Appendix C — Installing and Configuring Ollama

Published

July 13, 2026

Ollama is a local runtime framework for large language models that can be used from R without needing a cloud API key.

This appendix provides practical steps for installing and configuring Ollama on various operating systems, pulling and testing models, verifying the local API, and calling Ollama from R.

It also includes rough guidelines for model size and RAM tradeoffs.

The goals are to:

install Ollama on macOS, Windows, or Linux
pull and test at least two models
verify that the local API is working
call Ollama from R
understand rough model-size and RAM tradeoffs

C.1 What Ollama Is

Ollama is a local runtime for large language models. It exposes models through:

a command line interface
a local HTTP API

In this course, we use it to run models locally and call them from R without needing a cloud API key.

The free plan allows you to run one model at a time.

C.2 Installation

C.2.1 macOS

Download Ollama from the official site or install using the official script.

C.2.1.1 Download manually

Go to https://ollama.com/download/mac
Install the application
Launch Ollama

C.2.1.2 Install from Terminal

curl -fsSL https://ollama.com/install.sh | sh

C.2.1.3 macOS note

The Ollama download page indicates the current macOS release requires macOS 14 Sonoma or later.

C.3 Windows

Download Ollama from the official site or use the PowerShell install command.

C.3.0.1 Download manually

Go to https://ollama.com/download/windows
Run the installer
Launch Ollama

C.3.1 Install from PowerShell

irm https://ollama.com/install.ps1 | iex

C.3.1.1 Windows note

The Ollama download page indicates that the current Windows release requires Windows 10 or later.

C.3.2 Linux

On Linux, the simplest install is the official shell script.

curl -fsSL https://ollama.com/install.sh | sh

You can also run Ollama in Docker, especially on Linux systems with NVIDIA GPUs.

C.4 First Verification

After installation, verify that Ollama is available.
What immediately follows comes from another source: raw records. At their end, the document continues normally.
-- ==== Sys2Proof/Machine/Sbox.lean ====
section
/-! DEFINITION. The substitutions of 41_sbox.md as host accesses: drive `x`, sample `y`. -/

namespace Sys2Proof.Machine

/-- SBOX_FWD (41_sbox.md R110). -/
def execSboxFwd (x : Byte) (s : State) : Host.Outcome State Fault Refusal :=
  .next (s.sample (.byte (sboxFwd x)))

/-- SBOX_INV (41_sbox.md R112). -/
def execSboxInv (x : Byte) (s : State) : Host.Outcome State Fault Refusal :=
  .next (s.sample (.byte (sboxInv x)))

end Sys2Proof.Machine
end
C.4.1 Check installed version

ollama --version

C.5 See available models

ollama list

If no models are installed yet, the list may be empty.

D Pulling Two Models

For class, it is useful to install:

one small general-purpose model
one coding-oriented or larger model

Below are two good examples for local experimentation.

D.1 Example 1: Llama 3.2

llama3.2 is a lightweight general-purpose family available in 1B and 3B sizes.

ollama pull llama3.2

If you want the smaller version explicitly you can add:

ollama pull llama3.2:1b

D.2 Example 2: Qwen 2.5 Coder

qwen2.5-coder is a coding-focused model family available in several sizes.

This is a smaller version for fast results.
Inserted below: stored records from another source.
-- ==== Sys2Proof/Machine/Contract.lean ====
section
/-! DEFINITION. The host contract (70_reset_and_hazards.md R230): where a host program departs from it, and a run
that is marked as refused there (60_exceptions.md R201; 92_eei_decisions.md D14; log entry 25). The hardware records
no misuse, so the machine itself runs on (R201): the mark is the host model's. -/

namespace Sys2Proof

/-- The access is a reset edge. -/
def Instr.isReset : Instr → Bool
  | .reset _ _ _ => true
  | _ => false

end Sys2Proof

namespace Sys2Proof.Machine

/-- The points of the contract (70_reset_and_hazards.md R230), and the stand-alone use of a reserved round number
(93_implementation_defined.md U6). -/
inductive Departure where
  /-- (a) a command while `busy` is 1 -/
  | commandWhileBusy
  /-- (b) a command, or another use of the core (U11), before a reset edge -/
  | useBeforeReset
  /-- (c) `block_out` while `done` is 0 -/
  | blockOutBeforeDone
  /-- (d) `rk_out` while `rk_valid` is 0 or at `rk_idx` 11..15 -/
  | rkOutInvalid
  /-- (e) a register's value from before a reset -/
  | survivesReset
  /-- a round number 0 or 11..15 (U6) -/
  | reservedRound
  deriving DecidableEq, Repr

/-- What the contract needs to know of the run so far: whether a reset edge has happened, and whether `rk_valid` has
been 1 since the last one. -/
structure RunHistory where
  booted : Bool
  keyed : Bool
  deriving DecidableEq, Repr

/-- The run begins at power-on (70_reset_and_hazards.md R221). -/
def RunHistory.powerOn : RunHistory := ⟨false, false⟩

/-- The last edge was a reset edge. -/
def RunHistory.afterReset : RunHistory := ⟨true, false⟩

/-- (a), (b): a command. -/
def commandDepartures (h : RunHistory) (s : State) : List Departure :=
  if !h.booted then [.useBeforeReset] else if busy s then [.commandWhileBusy] else []

/-- `RK[i]` has not been written since the last reset edge: no key step has reached it (42_key_schedule.md R130). -/
def roundKeySurvives (h : RunHistory) (s : State) (i : BitVec 4) : Bool :=
  s.phase == .idle || (s.phase == .expand && !h.keyed && decide (s.ctr.val ≤ i.toNat))

/-- (b), (d), (e): a read of `rk_out`. -/
def rkReadDepartures (h : RunHistory) (i : BitVec 4) (s : State) : List Departure :=
  if !h.booted then [.useBeforeReset]
  else if !rkIdxDefined i then [.rkOutInvalid]
  else if rkValid s then []
  else if roundKeySurvives h s i then [.rkOutInvalid, .survivesReset]
  else [.rkOutInvalid]

/-- (b), (c), (e): a READ. In IDLE `state_reg` has not been written since the last reset edge. -/
def readDepartures (h : RunHistory) (s : State) : List Departure :=
  if !h.booted then [.useBeforeReset]
  else if done s then []
  else if s.phase == .idle then [.blockOutBeforeDone, .survivesReset]
  else [.blockOutBeforeDone]

/-- (b): a WAIT polls `done`, which is unspecified before a reset edge. -/
def waitDepartures (h : RunHistory) : List Departure := if h.booted then [] else [.useBeforeReset]

/-- Where an access departs. A reset and a NOP never do, and a combinational module has no state to misuse. -/
def accessDepartures (h : RunHistory) (i : Instr) (s : State) : List Departure :=
  match i with
  | .encrypt _ _ _ => commandDepartures h s
  | .decrypt _ _ _ => commandDepartures h s
  | .rkRead j => rkReadDepartures h j s
  | i => if i.wellFormed then [] else [.reservedRound]

/-- Where the host's next item departs. A frame that is no access departs nowhere: `step` refuses it. -/
def nextDepartures (h : RunHistory) (s : State) : List Departure :=
  match s.host with
  | [] => []
  | .access f :: _ =>
    match decode f with
    | .ok i => accessDepartures h i s
    | .error _ => []
  | .read :: _ => readDepartures h s
  | .wait :: _ => waitDepartures h

/-- The host's next item is a reset edge. -/
def nextResets (s : State) : Bool :=
  match s.host with
  | .access f :: _ =>
    match decode f with
    | .ok i => i.isReset
    | .error _ => false
  | _ => false

/-- The history after a step from `s` to `t`. -/
def RunHistory.after (h : RunHistory) (s t : State) : RunHistory :=
  if nextResets s then .afterReset else { h with keyed := h.keyed || rkValid t }

/-- What becomes of a run of a host program. -/
inductive Verdict where
  /-- it keeps the contract up to this state -/
  | ran (s : State)
  /-- it departs from the contract here: the run is marked as refused (R230) -/
  | refused (ds : List Departure)
  /-- the machine itself stops -/
  | stopped
  deriving DecidableEq, Repr

/-- A run of at most `n` steps, refused at the first item that departs from the contract
(70_reset_and_hazards.md R230). -/
def hostRun : Nat → RunHistory → State → Verdict
  | 0, _, s => .ran s
  | n + 1, h, s =>
    match nextDepartures h s with
    | [] =>
      match step s with
      | .next t => hostRun n (h.after s t) t
      | .fault _ => .stopped
      | .refused _ => .stopped
    | d :: ds => .refused (d :: ds)

end Sys2Proof.Machine
end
ollama pull qwen2.5-coder:3b

If you want a larger (slower) coding model for more complex challenges, consider adding:

ollama pull qwen2.5-coder:7b

Suggested classroom combination

A practical two-model setup is:

llama3.2 for lightweight general prompting
qwen2.5-coder:3b for coding tasks

Model Size vs File Size

Model names often refer to the number of parameters (e.g., 1B, 3B, 7B), not the size of the file on disk.

For example, llama3.2:latest is typically a ~3B parameter model, but may appear as only ~2 GB on disk due to quantization (compression for efficient local use).
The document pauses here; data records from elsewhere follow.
/-- The step performs any operation whose frame waits first (30_encoding.md R79; log entries 10, 11). -/
def Obligations.StepPerformsEncodedAccess : Prop :=
  ∀ (s : State) (i : Instr) (rest : List HostItem), s.host = .access (encode i) :: rest →
    step s = exec i { s with host := rest }

/-- The step's other two items (30_encoding.md R79; the items are the model's, log entries 11, 22). READ takes no
edge: it samples the four outputs and changes no register. A turn of WAIT is a NOP edge, after which the item is
gone if `done` is 1 and stays if it is 0. -/
def Obligations.StepPerformsReadAndWait : Prop :=
  ∀ (s : State) (rest : List HostItem),
    (s.host = .read :: rest →
      step s = .next { s with host := rest, sampled := .outputs ⟨(hostRead s).blockOut, busy s, done s, rkValid s⟩ } ∧
      (done s = true → (hostRead s).blockOut = s.stateReg)) ∧
    (s.host = .wait :: rest → ∀ t, exec (.nop .encrypt 0) s = .next t →
      (done t = true → step s = .next { t with host := rest }) ∧ (done t = false → step s = .next t))

/-! ### Layout -/

/-- One 128-bit value, four views (20_memory.md R50, R51, R67; 00_scope.md R10): byte i at bits
[127-8i : 120-8i], byte k of word j is byte 4j+k, cell s[r][c] is byte 4c+r, and a Block is put back from its
bytes, from its words and from its cells. -/
def Obligations.BlockViewsAgree : Prop :=
  ∀ b : Block,
    (∀ (i : Fin 16) (j : Fin 8), (blockByte b i).getLsbD j.val = b.getLsbD (120 - 8 * i.val + j.val)) ∧
    (∀ (j k : Fin 4), wordByte (blockWord b j) k = blockByte b ⟨4 * j.val + k.val, by omega⟩) ∧
    (∀ (r c : Fin 4), cell b r c = blockByte b ⟨4 * c.val + r.val, by omega⟩) ∧
    blockOf (blockByte b) = b ∧
    blockOfWords (blockWord b 0) (blockWord b 1) (blockWord b 2) (blockWord b 3) = b ∧
    blockOfCells (cell b) = b

/-! ### Field arithmetic -/

/-- GF28_ADD samples `a ^ b`, writes no register, and gives 0 for equal operands and `a` for `b` = 0
(40_gf28.md R100). -/
def Obligations.FieldAddIsXor : Prop :=
  ∀ (s : State) (a b : Byte),
    exec (.gf28Add a b) s = .next { s with sampled := .byte (a ^^^ b) } ∧
    exec (.gf28Add a a) s = .next { s with sampled := .byte 0 } ∧
    exec (.gf28Add a 0) s = .next { s with sampled := .byte a }

/-- GF28_SUB samples `a ^ b`: the same as GF28_ADD (40_gf28.md R101). -/
def Obligations.FieldSubIsAdd : Prop :=
  ∀ (s : State) (a b : Byte),
    exec (.gf28Sub a b) s = .next { s with sampled := .byte (a ^^^ b) } ∧
    exec (.gf28Sub a b) s = exec (.gf28Add a b) s

/-- GF28_MULT completes, writes no register, and samples the remainder of the polynomial product modulo 0x11B:
the product is the sampled byte plus a multiple of 0x11B (40_gf28.md R102). -/
def Obligations.FieldMultIsProductModPolynomial : Prop :=
  ∀ (s : State) (a b : Byte), ∃ y q : Byte,
    exec (.gf28Mult a b) s = .next { s with sampled := .byte y } ∧
    ∀ n, productCoeff a b n = (y.getLsbD n ^^ productCoeff (0x11B : BitVec 9) q n)

/-- The laws of 40_gf28.md R103 that concern the product, and R102's corner cases: commutative, distributive,
with zero and one; multiplication by 0x02 shifts and reduces by 0x1B. -/
def Obligations.FieldMultLaws : Prop :=
  ∀ a b c : Byte,
    gf28Mult a b = gf28Mult b a ∧
    gf28Mult a (gf28Add b c) = gf28Add (gf28Mult a b) (gf28Mult a c) ∧
    gf28Mult a 0 = 0 ∧
    gf28Mult a 1 = a ∧
    gf28Mult a 2 = (a <<< 1) ^^^ (if a.getLsbD 7 then 0x1B else 0)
B (billions) means model size (capacity)
GB (gigabytes) means storage size (after compression)

These are related but not the same.

D.3 Running Models from the Terminal

D.3.1 Start an interactive session

ollama run llama3.2

Or:

ollama run qwen2.5-coder:7b

If the model responds in the terminal, Ollama is working correctly.

D.4 Stop the session

Use Ctrl + D or Ctrl + C.

D.5 Using Ollama from R

Ollama exposes a local API endpoint, usually at:

http://localhost:11434

This means we can call it from R with a normal HTTP request.

D.6 Minimal R function

library(httr2)
library(jsonlite)

call_ollama <- function(prompt, model = "llama3.2") {
  req <- request("http://localhost:11434/api/generate") |>
    req_method("POST") |>
    req_body_json(list(
      model = model,
      prompt = prompt,
      stream = FALSE
    ))

  resp <- req_perform(req)
  body <- resp_body_json(resp)

  body$response
}

D.7 Test from R

call_ollama("Explain what a workflow is in one sentence.")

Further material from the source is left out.